(Your task) The answer must consist of every line from the entries that holds the word "Host".

(Data for this task)
-- ==== Sys2Proof/Tests/Slice0.lean ====
section
/-! SUPPORT. Tests of one step each, with the expected results that spec/95_test_vectors.md (T-…) and 30_encoding.md R49
print, and for each statement of Sys2Proof/Certificates/Slice0/Obligations.lean that has hypotheses a concrete case that
meets them, clause by clause at the boundary (`witness_<statement>`). -/

namespace Sys2Proof.Tests

open Sys2Proof Sys2Proof.Machine

/-! ### The starting states and the form of a vector -/

/-- Registers given values, on top of a state. -/
def regs (l : List (Nibble × Byte)) (s : State) : State := l.foldl (fun s p => s.setReg p.1 p.2) s

/-- Bytes of Memory given values. -/
def bytes (a : Nat) (l : List Byte) (s : State) : State := s.setMem (Memory.writeBytes s.mem a l)

/-- The pixels (column, row) inverted: on, on a blank screen. -/
def pixels (l : List (Fin 64 × Fin 32)) (s : State) : State :=
  { s with fb := l.foldl (fun fb p => fb.flip p.2 p.1) s.fb }

/-- `pc` set. -/
def at_ (a : Word) (s : State) : State := { s with pc := a }

/-- `SP` and one stack slot set. -/
def stack (sp : Fin 17) (slot : Fin 16) (w : Word) (s : State) : State :=
  { s with sp := sp, stack := s.stack.set slot.val w }

/-- A vector of the spec: from `s` with the word at pc, the Step gives `s` with `change`, and nothing else changes. -/
abbrev Becomes (w : Nat) (s : State) (change : State → State) : Prop :=
  (match step (s.withFetchWord 16 w) with
    | .next t => some t
    | _ => none) = some (change (s.withFetchWord 16 w))

/-- The four registers that every Halted row of the vectors shows, fault entered at 0x200. -/
def halts (cause : FaultCause) (info : Word) (s : State) : State :=
  { s with status := .halted, faultCause := cause, faultPc := 0x200, faultInfo := info }

/-! ### WellFormed -/

theorem test_wellFormed_refuses_sys_0E0 : (Instr.sys 0x0E0).WellFormed = false := by decide
theorem test_wellFormed_refuses_sys_0EE : (Instr.sys 0x0EE).WellFormed = false := by decide
theorem test_wellFormed_accepts_sys_0E1 : (Instr.sys 0x0E1).WellFormed = true := by decide

/-! ### Decoding: words written out from the rows of R49 -/

theorem test_decode_flow :
    [0x00EE, 0x1ABC, 0x2208, 0x332A, 0x4CFE, 0x5AB0, 0x9AB0, 0xB123].map (decodeTableWord 16) =
      [some .ret, some (.jp 0xABC), some (.call 0x208), some (.seImm 3 0x2A), some (.sneImm 0xC 0xFE),
        some (.seReg 0xA 0xB), some (.sneReg 0xA 0xB), some (.jpV0 0x123)] := by decide

theorem test_decode_alu :
    [0x6C7E, 0x7DFF, 0x8120, 0x8341, 0x8562, 0x8783, 0x89A4, 0x8BC5, 0x8DE6, 0x8F07, 0x812E, 0xC4B7].map
        (decodeTableWord 16) =
      [some (.ldImm 0xC 0x7E), some (.addImm 0xD 0xFF), some (.ldReg 1 2), some (.orReg 3 4), some (.andReg 5 6),
        some (.xorReg 7 8), some (.addReg 9 0xA), some (.subReg 0xB 0xC), some (.shr 0xD 0xE), some (.subn 0xF 0),
        some (.shl 1 2), some (.rnd 4 0xB7)] := by decide

theorem test_decode_index_memory :
    [0xA2F0, 0xF31E, 0xF429, 0xF533, 0xF655, 0xF765].map (decodeTableWord 16) =
      [some (.ldI 0x2F0), some (.addI 3), some (.ldF 4), some (.ldB 5), some (.dump 6), some (.load 7)] := by decide

theorem test_decode_display : [0x00E0, 0xD12F].map (decodeTableWord 16) = [some .cls, some (.drw 1 2 0xF)] := by decide

theorem test_decode_keys_timers :
    [0xE89E, 0xE9A1, 0xFA07, 0xFB0A, 0xFC15, 0xFD18].map (decodeTableWord 16) =
      [some (.skp 8), some (.sknp 9), some (.ldVxDt 0xA), some (.ldVxK 0xB), some (.ldDtVx 0xC), some (.ldStVx 0xD)] := by
  decide

/-- T-UNK-1 to T-UNK-6: family 0 but for the two constants. -/
theorem test_decode_sys :
    [0x0000, 0x0123, 0x00E1, 0x00EF, 0x00FF, 0x0FFF].map (decodeTableWord 16) =
      [some (.sys 0), some (.sys 0x123), some (.sys 0x0E1), some (.sys 0x0EF), some (.sys 0x0FF), some (.sys 0xFFF)] := by
  decide

/-- T-UNK-7 to T-UNK-20. -/
theorem test_decode_rejects_unknown :
    [0x5121, 0x512F, 0x9121, 0x8128, 0x812D, 0x812F, 0xE19F, 0xE100, 0xE1A0, 0xF100, 0xF130, 0xF175, 0xF1FF,
      0xF10B].map (decodeTableWord 16) = List.replicate 14 none := by decide

/-- The rejection carries the word, as its name. -/
theorem test_decode_rejects_by_name : decodeWord 0x8128 = .error (.unknown 0x8128) := rfl

/-- One byte is no instruction; two are, and the rest is left. -/
theorem test_decode_bytes :
    decodeBytes [0xD1] = .error .truncated ∧ decodeBytes [0xD1, 0x2F, 0xAA] = .ok (.drw 1 2 15, [0xAA]) := ⟨rfl, rfl⟩

/-! ### Control flow (T-FLOW) -/

theorem test_ret_pops : Becomes 0x00EE (at_ 0x208 (stack 1 0 0x0202 .reset)) (fun s => { at_ 0x202 s with sp := 0 }) := by
  decide
theorem test_ret_underflows : Becomes 0x00EE .reset (halts .stackUnderflow 0) := by decide
theorem test_jp : Becomes 0x1ABC .reset (at_ 0xABC) := by decide
theorem test_jp_odd_target : Becomes 0x1201 .reset (at_ 0x201) := by decide
theorem test_call_sixteenth_level :
    Becomes 0x2400 (at_ 0x3FE (stack 15 0 0 .reset)) (fun s => at_ 0x400 (stack 16 15 0x400 s)) := by decide
theorem test_call_overflows : Becomes 0x2400 (stack 16 0 0 .reset) (halts .stackOverflow 16) := by decide
theorem test_jpV0_has_no_mask : Becomes 0xBFFF (regs [(0, 0xFF)] .reset) (at_ 0x10FE) := by decide
theorem test_jpV0_uses_V0 : Becomes 0xB123 (regs [(1, 0x55)] (State.reset.setI 0x999)) (at_ 0x123) := by decide
theorem test_seImm_equal : Becomes 0x332A (regs [(3, 0x2A)] .reset) (at_ 0x204) := by decide
theorem test_seImm_differs : Becomes 0x332B (regs [(3, 0x2A)] .reset) (at_ 0x202) := by decide
theorem test_sneImm_equal : Becomes 0x432A (regs [(3, 0x2A)] .reset) (at_ 0x202) := by decide
theorem test_sneImm_differs : Becomes 0x432B (regs [(3, 0x2A)] .reset) (at_ 0x204) := by decide
theorem test_seReg_equal : Becomes 0x5120 (regs [(1, 7), (2, 7)] .reset) (at_ 0x204) := by decide
theorem test_seReg_differs : Becomes 0x5120 (regs [(1, 7), (2, 8)] .reset) (at_ 0x202) := by decide
theorem test_sneReg_differs : Becomes 0x9120 (regs [(1, 7), (2, 8)] .reset) (at_ 0x204) := by decide
theorem test_sneReg_equal : Becomes 0x9120 (regs [(1, 7), (2, 7)] .reset) (at_ 0x202) := by decide

/-! ### Arithmetic, logic, random (T-ALU) -/

theorem test_ldImm : Becomes 0x6005 .reset (fun s => at_ 0x202 (regs [(0, 5)] s)) := by decide
theorem test_addImm_wraps_without_flag :
    Becomes 0x7105 (regs [(1, 0xFE), (15, 0x55)] .reset) (fun s => at_ 0x202 (regs [(1, 3)] s)) := by decide
theorem test_ldReg :
    Becomes 0x8120 (regs [(1, 0x11), (2, 0x9C)] .reset) (fun s => at_ 0x202 (regs [(1, 0x9C)] s)) := by decide
theorem test_orReg :
    Becomes 0x8121 (regs [(1, 0x0F), (2, 0xA0), (15, 0x55)] .reset) (fun s => at_ 0x202 (regs [(1, 0xAF)] s)) := by decide
theorem test_andReg :
    Becomes 0x8122 (regs [(1, 0x3C), (2, 0x0F), (15, 0x55)] .reset) (fun s => at_ 0x202 (regs [(1, 0x0C)] s)) := by decide
theorem test_xorReg :
    Becomes 0x8123 (regs [(1, 0xFF), (2, 0x0F), (15, 0x55)] .reset) (fun s => at_ 0x202 (regs [(1, 0xF0)] s)) := by decide
theorem test_addReg_sum_FF_has_no_carry :
    Becomes 0x8124 (regs [(1, 0x80), (2, 0x7F), (15, 1)] .reset) (fun s => at_ 0x202 (regs [(1, 0xFF), (15, 0)] s)) := by
  decide
theorem test_addReg_into_VF_leaves_the_flag :
    Becomes 0x8F14 (regs [(15, 0xF0), (1, 0x20)] .reset) (fun s => at_ 0x202 (regs [(15, 1)] s)) := by decide
theorem test_subReg_equal_has_no_borrow :
    Becomes 0x8125 (regs [(1, 5), (2, 5)] .reset) (fun s => at_ 0x202 (regs [(1, 0), (15, 1)] s)) := by decide
theorem test_subReg_borrows :
    Becomes 0x8125 (regs [(1, 3), (2, 5), (15, 1)] .reset) (fun s => at_ 0x202 (regs [(1, 0xFE), (15, 0)] s)) := by decide
theorem test_shr_ignores_y :
    Becomes 0x8126 (regs [(1, 5), (2, 0xF0)] .reset) (fun s => at_ 0x202 (regs [(1, 2), (15, 1)] s)) := by decide
theorem test_shr_clears_flag :
    Becomes 0x8106 (regs [(1, 0xFE), (15, 1)] .reset) (fun s => at_ 0x202 (regs [(1, 0x7F), (15, 0)] s)) := by decide
theorem test_subn :
    Becomes 0x8127 (regs [(1, 3), (2, 5)] .reset) (fun s => at_ 0x202 (regs [(1, 2), (15, 1)] s)) := by decide
theorem test_subn_borrows :
    Becomes 0x8127 (regs [(1, 5), (2, 3), (15, 1)] .reset) (fun s => at_ 0x202 (regs [(1, 0xFE), (15, 0)] s)) := by decide
theorem test_shl :
    Becomes 0x810E (regs [(1, 0x81)] .reset) (fun s => at_ 0x202 (regs [(1, 2), (15, 1)] s)) := by decide
theorem test_shl_ignores_y :
    Becomes 0x812E (regs [(1, 0x40), (2, 0xFF)] .reset) (fun s => at_ 0x202 (regs [(1, 0x80)] s)) := by decide

/-- T-ALU-21: with the draw 0xB7 and the mask 0x0F. -/
theorem test_rnd_masks_the_draw (h : Config.rnd 0 = 0xB7) :
    exec (.rnd 1 0x0F) (regs [(1, 0xEE)] .reset) =
      .next { at_ 0x202 (regs [(1, 0x07)] (regs [(1, 0xEE)] .reset)) with draws := 1 } := by
  show Host.Outcome.next (((regs [(1, 0xEE)] State.reset).setReg 1 (Config.rnd 0 &&& 0x0F)).takeDraw.advance) = _
  rw [h]
  rfl

/-- T-ALU-21b: with the mask 0 the draw does not show. -/
theorem test_rnd_mask_zero :
    exec (.rnd 1 0) (regs [(1, 0xEE)] .reset) =
      .next { at_ 0x202 (regs [(1, 0)] (regs [(1, 0xEE)] .reset)) with draws := 1 } := by
  show Host.Outcome.next (((regs [(1, 0xEE)] State.reset).setReg 1 (Config.rnd 0 &&& 0#8)).takeDraw.advance) = _
  rw [BitVec.and_zero]
  rfl

/-! ### Address register and memory (T-MEM) -/

theorem test_ldI : Becomes 0xAFFF (State.reset.setI 0x1234) (fun s => at_ 0x202 (s.setI 0x0FFF)) := by decide
theorem test_addI_passes_FFF :
    Becomes 0xF11E (regs [(1, 1), (15, 0x55)] (State.reset.setI 0x0FFF)) (fun s => at_ 0x202 (s.setI 0x1000)) := by decide
theorem test_addI_wraps :
    Becomes 0xF11E (regs [(1, 2)] (State.reset.setI 0xFFFF)) (fun s => at_ 0x202 (s.setI 1)) := by decide
theorem test_ldF_last_glyph : Becomes 0xF129 (regs [(1, 0x0F)] .reset) (fun s => at_ 0x202 (s.setI 0x4B)) := by decide
theorem test_ldF_digit_16_faults : Becomes 0xF129 (regs [(1, 0x10)] .reset) (halts .glyphIndexRange 0x10) := by decide
theorem test_ldB_123 :
    Becomes 0xF133 (regs [(1, 0x7B)] (State.reset.setI 0x300)) (fun s => at_ 0x202 (bytes 0x300 [1, 2, 3] s)) := by decide
theorem test_ldB_past_the_end_faults :
    Becomes 0xF133 (regs [(1, 9)] (State.reset.setI 0x0FFE)) (halts .memWriteRange 0x0FFE) := by decide
theorem test_dump_stops_at_x :
    Becomes 0xF255 (regs [(0, 0x11), (1, 0x22), (2, 0x33), (3, 0x44)] (State.reset.setI 0x300))
      (fun s => at_ 0x202 ((bytes 0x300 [0x11, 0x22, 0x33] s).setI 0x303)) := by decide
theorem test_dump_past_the_end_writes_nothing :
    Becomes 0xF155 (regs [(0, 0x11), (1, 0x22)] (State.reset.setI 0x0FFF)) (halts .memWriteRange 0x0FFF) := by decide
theorem test_load_stops_at_x :
    Becomes 0xF265 (regs [(3, 0x77)] (bytes 0x300 [0xDE, 0xAD, 0xBE, 0xEF] (State.reset.setI 0x300)))
      (fun s => at_ 0x202 ((regs [(0, 0xDE), (1, 0xAD), (2, 0xBE)] s).setI 0x303)) := by decide
theorem test_load_past_the_end_loads_nothing :
    Becomes 0xF165 (regs [(0, 0x55)] (State.reset.setI 0x0FFF)) (halts .memReadRange 0x0FFF) := by decide

/-! ### Framebuffer (T-DRW) -/

theorem test_cls :
    Becomes 0x00E0 (pixels [(4, 3), (63, 31)] (regs [(15, 0x55)] .reset))
      (fun s => { at_ 0x202 (pixels [(4, 3), (63, 31)] s) with dirty := true }) := by decide
theorem test_drw_wraps_rows :
    Becomes 0xD012 (regs [(0, 0x48), (1, 0x3F)] (bytes 0x300 [0xFF, 0x81] (State.reset.setI 0x300)))
      (fun s => { at_ 0x202 (pixels [(8, 0), (8, 31), (9, 31), (10, 31), (11, 31), (12, 31), (13, 31), (14, 31),
        (15, 0), (15, 31)] s) with dirty := true }) := by decide
/-- T-DRW-10: the old VF is the column, the new one the collision. -/
theorem test_drw_collides :
    Becomes 0xDF01 (pixels [(2, 1)] (regs [(15, 2), (0, 1)] (bytes 0x300 [0x80] (State.reset.setI 0x300))))
      (fun s => { at_ 0x202 (pixels [(2, 1)] (regs [(15, 1)] s)) with dirty := true }) := by decide

/-! ### Keys and timers (T-KEY, T-TMR) -/

theorem test_skp_register_is_the_key : Becomes 0xE29E (setKeys 0x0004 (regs [(2, 7)] .reset)) (at_ 0x202) := by decide
theorem test_skp_index_16_faults :
    Becomes 0xE29E (setKeys 0x0001 (regs [(2, 0x10)] .reset)) (halts .keyIndexRange 0x10) := by decide
theorem test_sknp_up : Becomes 0xE2A1 (regs [(2, 7)] .reset) (at_ 0x204) := by decide
theorem test_sknp_down : Becomes 0xE2A1 (setKeys 0x0080 (regs [(2, 7)] .reset)) (at_ 0x202) := by decide
theorem test_ldVxK_blocks :
    Becomes 0xF30A (regs [(3, 0x77)] .reset) (fun s => { s with status := .blockedOnKey }) := by decide
theorem test_ldVxK_lowest_key :
    Becomes 0xF30A (setKeys 0x0210 (regs [(3, 0x77)] .reset)) (fun s => at_ 0x202 (regs [(3, 4)] s)) := by decide
theorem test_ldVxDt :
    Becomes 0xF507 (regs [(5, 0xFF)] (State.reset.setDt 0x2C)) (fun s => at_ 0x202 (regs [(5, 0x2C)] s)) := by decide
theorem test_ldDtVx : Becomes 0xF515 (regs [(5, 0x3C)] .reset) (fun s => at_ 0x202 (s.setDt 0x3C)) := by decide
theorem test_ldStVx : Becomes 0xF518 (regs [(5, 8)] .reset) (fun s => at_ 0x202 (s.setSt 8)) := by decide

(Expected answer)
  show Host.Outcome.next (((regs [(1, 0xEE)] State.reset).setReg 1 (Config.rnd 0 &&& 0x0F)).takeDraw.advance) = _
  show Host.Outcome.next (((regs [(1, 0xEE)] State.reset).setReg 1 (Config.rnd 0 &&& 0#8)).takeDraw.advance) = _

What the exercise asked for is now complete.